The memory 1120 may be configured to store software programs and modules. The processor 1180 executes various function applications and processes data of the mobile phone by running the software programs and modules stored in the memory 1120. The memory 1120 may mainly include a program storage area and a data storage area. The program storage area may store an operating system, an application program required for at least one function (such as a sound playback function and an image playback function), and the like. The data storage area may store data created based on use of the mobile phone (such as audio data and a phone book), and the like. In addition, the memory 1120 may include a high-speed random access memory, or may further include a nonvolatile memory such as at least one magnetic disk storage device, a flash memory device, or another volatile solid-state storage device.

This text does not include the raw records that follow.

-- ==== Sys2Proof/Proofs/CanonicalMatrix.lean ====
section
/-! SUPPORT. Memory in its canonical form: the M-stream, and the events that complete what instructions began. -/

namespace Sys2Proof.Machine

open Sys2Proof

/-! ### The M-stream -/

@[simp] theorem MCtx.set_mem (c : MCtx) (f : MStream → MStream) : (c.set f).s.mem = c.s.mem := rfl

theorem MCtx.set_inv {c : MCtx} (hc : c.s.Inv) (f : MStream → MStream) : (c.set f).s.Inv := hc

@[simp] theorem State.returnLeave_mem (s : State) (t : Team) : (s.returnLeave t).mem = s.mem := by
  unfold returnLeave
  split <;> rfl

theorem MCtx.checked_inv {c : MCtx} (hc : c.s.Inv) (ts : List (Option Trap)) {k : Out} (hk : k.Inv) : (c.checked ts k).Inv := by
  unfold MCtx.checked
  split
  · exact hc
  · exact hk

theorem MCtx.acted_inv {c : MCtx} (hc : c.s.Inv) (is : List Nat) (f : Nat → MArray → MArray) : (c.acted is f).Inv := hc

theorem MCtx.free_inv {c : MCtx} (hc : c.s.Inv) (is : List Nat) {k : Out} (hk : k.Inv) : (c.free is k).Inv := by
  unfold MCtx.free
  split
  · exact hc
  · exact hk

theorem MCtx.pay_inv {c : MCtx} (hc : c.s.Inv) (n : Nat) {k : MCtx → Out} (hk : ∀ c : MCtx, c.s.Inv → (k c).Inv) : (c.pay n k).Inv := by
  unfold MCtx.pay
  split
  · exact hk _ hc
  · split
    · exact hk _ (MCtx.set_inv hc _)
    · split <;> exact hc

theorem MCtx.granules_inv {consume : Bool} {o n fuel : Nat} {c c1 : MCtx} {g : Option Nat} (hc : c.s.Inv)
    (e : c.granules consume o n fuel = .ok (c1, g)) : c1.s.Inv := by
  induction fuel generalizing c with
  | zero => cases e; exact hc
  | succ k ih =>
    unfold MCtx.granules at e
    extract_lets j x s1 at e
    split at e
    · cases e
      exact hc
    · split at e
      · cases e
      · split at e
        · cases e
          exact hc
        · split at e
          · cases e
            exact hc
          · refine ih ?_ e
            exact hc.of_mem (by simp [s1])

theorem MCtx.tread_inv {c : MCtx} (hc : c.s.Inv) (consume : Bool) (o n : Nat) {k : MCtx → List Byte → Out}
    (hk : ∀ (c : MCtx) bs, c.s.Inv → (k c bs).Inv) : (c.tread consume o n k).Inv := by
  unfold MCtx.tread
  split
  · exact hc
  · rename_i e
    have h1 := MCtx.granules_inv hc e
    exact h1
  · rename_i e
    exact hk _ _ (MCtx.granules_inv hc e)

theorem mwbLoad_inv (f : FForm) (is : List Nat) (bs : List Byte) {c : MCtx} (hc : c.s.Inv) : (mwbLoad f is bs c).Inv := by
  unfold mwbLoad
  extract_lets
  split
  · exact hc
  · exact MCtx.acted_inv hc _ _

theorem mwbTeam_inv (f : FForm) (is : List Nat) (cap o fuel : Nat) {c : MCtx} (hc : c.s.Inv) : (mwbTeam f is cap o fuel c).Inv := by
  induction fuel generalizing c with
  | zero => exact hc
  | succ k ih =>
    unfold mwbTeam
    dsimp only
    split
    · exact hc
    · split
      · exact hc
      · split
        · exact mwbLoad_inv _ _ _ hc
        · exact MCtx.tread_inv hc _ _ _ (fun _ _ h => ih h)

theorem mwbGlobal_inv (f : FForm) (is : List Nat) (cap : Nat) (va : DWord) (fuel : Nat) (bs : List Byte) {c : MCtx} (hc : c.s.Inv) :
    (mwbGlobal f is cap va c fuel bs).Inv := by
  induction fuel generalizing c bs with
  | zero => exact hc
  | succ k ih =>
    unfold mwbGlobal
    dsimp only
    split
    · exact hc
    · split
      · exact mwbLoad_inv _ _ _ hc
      · split
        · exact ih _ (hc.of_mem (by simp))
        · exact hc
        · exact hc.out (by simp)
        · exact hc

section
variable {s : State} (h : s.Inv)
include h

theorem execMbra_inv (i : IForm) : NextInv (execMbra i s) :=
  runM_inv h (fun c hc => by split <;> exact hc)

theorem execMloop_inv (i : IForm) : NextInv (execMloop i s) :=
  runM_inv h (fun c hc => by dsimp only; split <;> exact hc)

theorem execMend_inv (f : FForm) : NextInv (execMend f s) :=
  runM_inv h (fun c hc => by
    split
    · exact hc
    · exact hc.out (by simp))

theorem execMfence_inv (f : FForm) : NextInv (execMfence f s) :=
  runM_inv h (fun c hc => by
    split
    · exact hc
    · split
      · exact hc
      · exact hc.out (by simp))

theorem execMqpop_inv (f : FForm) : NextInv (execMqpop f s) :=
  runM_inv h (fun c hc => by
    dsimp only
    split
    · split <;> exact hc
    · exact hc)

theorem execMarr_inv (f : FForm) : NextInv (execMarr f s) :=
  runM_inv h (fun _ hc => MCtx.checked_inv hc _ hc)

theorem execMwait_inv (f : FForm) : NextInv (execMwait f s) :=
  runM_inv h (fun _ hc => .ite hc (.ite hc hc))

theorem execMleave_inv (f : FForm) : NextInv (execMleave f s) :=
  runM_inv h (fun c hc => by
    dsimp only
    split
    · exact hc
    · split <;> exact hc)

theorem execMast_inv (f : FForm) : NextInv (execMast f s) :=
  runM_inv h (fun c hc => by
    dsimp only
    split
    · exact hc
    · exact MCtx.checked_inv hc _ (MCtx.free_inv hc _ (MCtx.pay_inv hc _ (fun _ hc =>
        MCtx.tread_inv hc _ _ _ (fun _ _ hc => MCtx.acted_inv hc _ _)))))

theorem execMwb_inv (f : FForm) : NextInv (execMwb f s) :=
  runM_inv h (fun c hc => by
    dsimp only
    split
    · exact hc
    · split
      · exact MCtx.checked_inv hc _ (MCtx.free_inv hc _ (MCtx.pay_inv hc _ (fun _ hc => mwbTeam_inv _ _ _ _ _ hc)))
      · exact MCtx.checked_inv hc _ (MCtx.free_inv hc _ (MCtx.pay_inv hc _ (fun _ hc => mwbGlobal_inv _ _ _ _ _ _ hc))))

theorem execMscl_inv (f : FForm) : NextInv (execMscl f s) :=
  runM_inv h (fun c hc => by
    dsimp only
    split
    · exact hc
    · refine MCtx.checked_inv hc _ (MCtx.free_inv hc _ ?_)
      split
      · exact MCtx.acted_inv hc _ _
      · exact MCtx.tread_inv hc _ _ _ (fun _ _ hc => MCtx.acted_inv hc _ _))

theorem execMmaskld_inv (f : FForm) : NextInv (execMmaskld f s) :=
  runM_inv h (fun _ hc => MCtx.checked_inv hc _ (MCtx.tread_inv hc _ _ _ (fun c _ hc => by
    split
    · exact hc
    · refine MCtx.checked_inv hc _ (MCtx.tread_inv hc _ _ _ (fun c bs hc => ?_))
      split <;> exact hc)))

theorem mulOp_inv (f : FForm) (half scout : Bool) (acts : MCtx → Nat → Bool) (cost : MArray → Nat)
    (go : MArray → Nat → Nat → Nat → MArray) : NextInv (mulOp f half scout acts cost go s) :=
  runM_inv h (fun c hc => by
    dsimp only
    split
    · exact hc
    · exact MCtx.checked_inv hc _ (MCtx.free_inv hc _ (MCtx.pay_inv hc _ (fun _ hc => MCtx.acted_inv hc _ _))))

theorem execMmasp_inv (f : FForm) : NextInv (execMmasp f s) :=
  runM_inv h (fun c hc => by
    dsimp only
    split
    · exact hc
    · refine MCtx.checked_inv hc _ (MCtx.free_inv hc _ (MCtx.pay_inv hc _ (fun _ hc =>
        MCtx.tread_inv hc _ _ _ (fun _ _ hc => ?_))))
      split
      · exact hc
      · exact MCtx.acted_inv hc _ _)

theorem execMsieve_inv (f : FForm) : NextInv (execMsieve f s) :=
  runM_inv h (fun c hc => by
    dsimp only
    split
    · exact hc
    · exact MCtx.checked_inv hc _ (MCtx.free_inv hc _ (MCtx.pay_inv hc _ (fun _ hc => MCtx.acted_inv (MCtx.set_inv hc _) _ _))))

theorem execMzero_inv (f : FForm) : NextInv (execMzero f s) :=
  runM_inv h (fun c hc => by
    split
    · exact hc
    · exact MCtx.free_inv hc _ (MCtx.acted_inv hc _ _))

theorem execMcvt_inv (f : FForm) : NextInv (execMcvt f s) :=
  runM_inv h (fun c hc => by
    dsimp only
    split
    · exact hc
    · exact MCtx.checked_inv hc _ (MCtx.free_inv hc _ (MCtx.acted_inv hc _ _)))

theorem execMdrain_inv (f : FForm) : NextInv (execMdrain f s) :=
  runM_inv h (fun c hc => by
    dsimp only
    split
    · exact MCtx.checked_inv hc _ (MCtx.pay_inv hc _ (fun _ hc => hc))
    · split
      · exact hc
      · exact MCtx.checked_inv hc _ (MCtx.free_inv hc _ (MCtx.pay_inv hc _ (fun _ hc => hc))))

theorem execMdrainGranuleWrite_inv (op : Nat) : NextInv (execMdrainGranuleWrite op s) := by
  unfold execMdrainGranuleWrite
  split
  · exact h
  · split
    · exact h
    · dsimp only
      split <;> exact h

/-! ### Completions, waits, report records -/

theorem execLongLatencyComplete_inv (op : Nat) : NextInv (execLongLatencyComplete op s) := by
  unfold execLongLatencyComplete
  split
  · exact h
  · split
    · exact h.serveLate _ _
    · exact State.Inv.foldl (fun _ _ hs => hs.groupAct _ _ _ _) _ h
    · split <;> exact h

end

@[simp] theorem State.waitOver_mem (s : State) (t : Team) (p : Party) (w : WaitFor) (go : Team → Team) : (s.waitOver t p w go).mem = s.mem := by
  unfold waitOver
  split <;> simp

@[simp] theorem State.laneResume_mem (s : State) (t : Team) (row pos : Nat) : (s.laneResume t row pos).mem = s.mem := by
  unfold laneResume
  split
  · rfl
  · split
    · simp
    · split <;> simp
    · split <;> simp
    · split
      · split
        · exact foldl_mem served_mem _ _
        · rfl
      · rfl
    · rfl

@[simp] theorem State.dropPend_mem (s : State) (n : Nat) : (s.dropPend n).mem = s.mem := rfl

@[simp] theorem State.breakRing_mem (s : State) (r : PendRec) : (s.breakRing r).mem = s.mem := by simp [breakRing]

@[simp] theorem State.holdRec_mem (s : State) (r : PendRec) : (s.holdRec r).mem = s.mem := by simp [holdRec]

@[simp] theorem State.ringFull_mem (s : State) (r : PendRec) : (s.ringFull r).mem = s.mem := State.foldl_mem holdRec_mem _ _

theorem State.Inv.putRecord {s : State} (h : s.Inv) (r : PendRec) (x : RingHdr) (ks : List Nat) : (s.putRecord r x ks).Inv := by
  unfold State.putRecord
  dsimp only
  split
  · exact (h.scatterFor _ _ _ _).scatterFor _ _ _ _
  · exact h
  · exact h.of_mem (by simp)

section
variable {s : State} (h : s.Inv)
include h

theorem execWaitEnd_inv (p : Party) : NextInv (execWaitEnd p s) := by
  unfold execWaitEnd
  split
  · exact h
  · split
    · exact h
    · cases p <;> dsimp only
      · split
        · exact h
        · split
          · exact h
          · split
            · exact h.of_mem (by simp)
            · exact h
      · exact h.of_mem (by simp)
      all_goals
        split
        · exact h
        · split
          · exact h.of_mem (by simp)
          · exact h

theorem execReportRecordWrite_inv (n : Nat) : NextInv (execReportRecordWrite n s) := by
  unfold execReportRecordWrite
  split
  · exact h
  · split
    · exact h
    · split
      · exact h.of_mem (by simp)
      · dsimp only
        split
        · exact h
        · split
          · exact h.of_mem (by simp)
          · split
            · exact h.of_mem (by simp)
            · exact h.putRecord _ _ _
        · exact h.of_mem (by simp)

end
end Sys2Proof.Machine
end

The input unit 1130 may be configured to receive input digit or character information, and generate key signal input related to user setting and function control of the mobile phone. Specifically, the input unit 1130 may include a touch panel 1131 and other input devices 1132. The touch panel 1131 is also referred to as a touchscreen, and may collect a touch operation performed by a user on or near the touch panel 1131 (for example, an operation performed by the user on or near the touch panel 1131 by using a finger or any proper object or accessory such as a stylus), and drive a corresponding connection apparatus based on a preset program. Optionally, the touch panel 1131 may include two parts: a touch detection apparatus and a touch controller. The touch detection apparatus detects a touch position of the user, detects a signal brought by a touch operation, and transmits the signal to the touch controller. The touch controller receives touch information from the touch detection apparatus, converts the touch information into touchpoint coordinates, and sends the touchpoint coordinates to the processor 1180, and can receive and execute a command sent from the processor 1180. In addition, the touch panel 1131 may be implemented in a plurality of types, such as a resistive type, a capacitive type, an infrared type, and a surface acoustic wave type. In addition to the touch panel 1131, the input unit 1130 may include other input devices 1132. Specifically, the other input devices 1132 may include but are not limited to one or more of a physical keyboard, a function key (such as a volume control key or a power key), a trackball, a mouse, and a joystick.

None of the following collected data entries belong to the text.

/-- The measure path of a channel (chapter 6). -/
structure Meas where
  inflight : Option Inflight
  pairV : Pair
  pairI : Pair
  uncal : Bool
  fastV : BitVec 16
  fastI : BitVec 16
  ovrV : Bool
  ovrI : Bool
  clipV : Bool
  clipI : Bool
  flane : Bool
  plane : Bool
  /-- Commits whose FSEL and PSEL are still to take effect, with their ticks, oldest first (R175). -/
  laneReq : List (Nat × Bool × Bool)
  box : Box
  /-- The boxcars that the engine has taken, newest first: at most 8,192, as many as R132 needs. -/
  boxes : List Box
  /-- The boxcars formed, newest first: the 16 of a Lintel window (R211). -/
  linBoxes : List Box
  prec : Prec
  pv : BitVec 64
  pi : BitVec 64
  pvalid : Bool
  ovrCntV : BitVec 16
  ovrCntI : BitVec 16
  scaleTime : Time
  /-- Tick at which a change of inputs last took effect (R167). -/
  inputAt : Option Nat
  /-- The last corrected value of the I lane (R71). -/
  corrI : Nat
  /-- The last fast code of the fast stream (R174). -/
  lastWord : Option (BitVec 16)
deriving DecidableEq, Repr

/-- The result items of a channel (R186 to R190). -/
structure Res where
  seq : BitVec 8
  /-- The next item is the first since MODE left 0. -/
  fresh : Bool
  capture : Option Nat
  merged : BitVec 16
deriving DecidableEq, Repr

/-- The raw state of a window, and its latch with `inside` for not tripped (R195, R197). -/
inductive Raw where
  | inside
  | above
  | below
deriving DecidableEq, Repr

/-- One window of a channel (chapter 7). -/
structure Window where
  raw : Raw
  latch : Raw
  mirror : Raw
  /-- Blanked at every tick before this one (R202). -/
  blankUntil : Nat
  /-- A blanking that ends at `blankUntil` is still to be judged (R203). -/
  blankPend : Bool
  /-- Tick at which the raw state last left inside (R200). -/
  leftAt : Option Nat
  /-- Ticks at which the latch set and was not yet resynchronised, oldest first, and whether STEST was not 0 (R198,
  R208). -/
  setAt : List (Nat × Bool)
  /-- Tick of the last clear carried out (R200). -/
  clearedAt : Option Nat
  count : BitVec 16
  time : Time
  mismRun : Nat
  mismOn : Bool
  mism : BitVec 16
deriving DecidableEq, Repr

/-- A quantity that fails in a step that is being repeated (R252): its step's kind and index, its place among the
step's quantities, its code, the repeats carried out since it failed, and whether the last of them has failed. -/
structure QtyTry where
  step : Nat × Nat
  place : Nat
  code : Nat
  count : Nat
  spent : Bool
deriving DecidableEq, Repr

/-- A hold of a channel by Accession (R247). -/
structure CalHold where
  /-- The frame boundary F once the hold has begun, and the tick of R once it is released. -/
  heldAt : Option Nat
  releasedAt : Option Nat
  batchAt : Nat
  /-- New pairs measured so far. -/
  new : Coefs
  /-- Steps that have ended, by kind and index. -/
  ended : List (Nat × Nat)
  /-- The first failure in the order of R251: code, span field, failing value. -/
  failed : Option (Nat × Nat × Word)
  /-- Quantities that have failed in steps that have not ended (R252). -/
  repeats : List QtyTry
  retried : Bool
  aborted : Bool
deriving DecidableEq, Repr

/-- A raised source on its way to its lines (R278, R280): its SID, the tick of the raise, the tick at which it
enters, and the depth of the activation that raised it, if one did. -/
structure RaisedSrc where
  sid : BitVec 16
  tick : Nat
  enterAt : Nat
  depth : Option Nat
deriving DecidableEq, Repr

/-- What a start, stop or advance can change in a channel, its page header and the lists of the tick, by their lengths
(R103): the model's own. -/
structure ProgMark where
  prog : Prog
  slew : Slew
  setptLim : Bool
  setpt : BitVec 20
  winV : Window
  winI : Window
  evt : Word
  raised : Nat
  detected : Nat
  msgs : Nat
  /-- The page's MSI-X vector is pending. -/
  pend : Bool
deriving DecidableEq, Repr

/-- A word of a staging queue (R325): its folio and recording, kind, value index and value. -/
structure StgWord where
  folio : Fin 64
  epoch : Nat
  kind : Fin 5
  index : Nat
  value : Word
deriving DecidableEq, Repr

The display unit 1140 may be configured to display information input by the user, information provided for the user, and various menus of the mobile phone. The display unit 1140 may include a display panel 1141. Optionally, the display panel 1141 may be configured in a form of, for example, a liquid crystal display (Liquid Crystal Display, LCD) or an organic light-emitting diode (Organic Light-Emitting Diode, OLED). Further, the touch panel 1131 may cover the display panel 1141. After detecting a touch operation on or near the touch panel 1131, the touch panel 1131 transfers the touch operation to the processor 1180 to determine a type of the touch event. Then, the processor 1180 provides corresponding visual output on the display panel 1141 based on the type of the touch event. Although in
The mobile phone may further include at least one sensor 1150, for example, a proximity sensor, a motion sensor, or other sensors. Specifically, the proximity sensor may include an ambient proximity sensor and a proximity sensor. The ambient proximity sensor may adjust luminance of the display panel 1141 based on brightness of ambient light. The proximity sensor may turn off the display panel 1141 and/or backlight when the mobile phone is moved close to an ear. As a type of motion sensor, an acceleration sensor may detect values of acceleration in various directions (generally three axes), may detect, in a static state, a value and a direction of gravity, and may be used for applications that recognize mobile phone postures (for example, screen switching between a landscape mode and a portrait mode, a related game, and magnetometer posture calibration), functions related to vibration recognition (for example, a pedometer and tapping), and the like. Other sensors that can be configured on the mobile phone such as a gyroscope, a barometer, a hygrometer, a thermometer, and an infrared sensor are not further described herein.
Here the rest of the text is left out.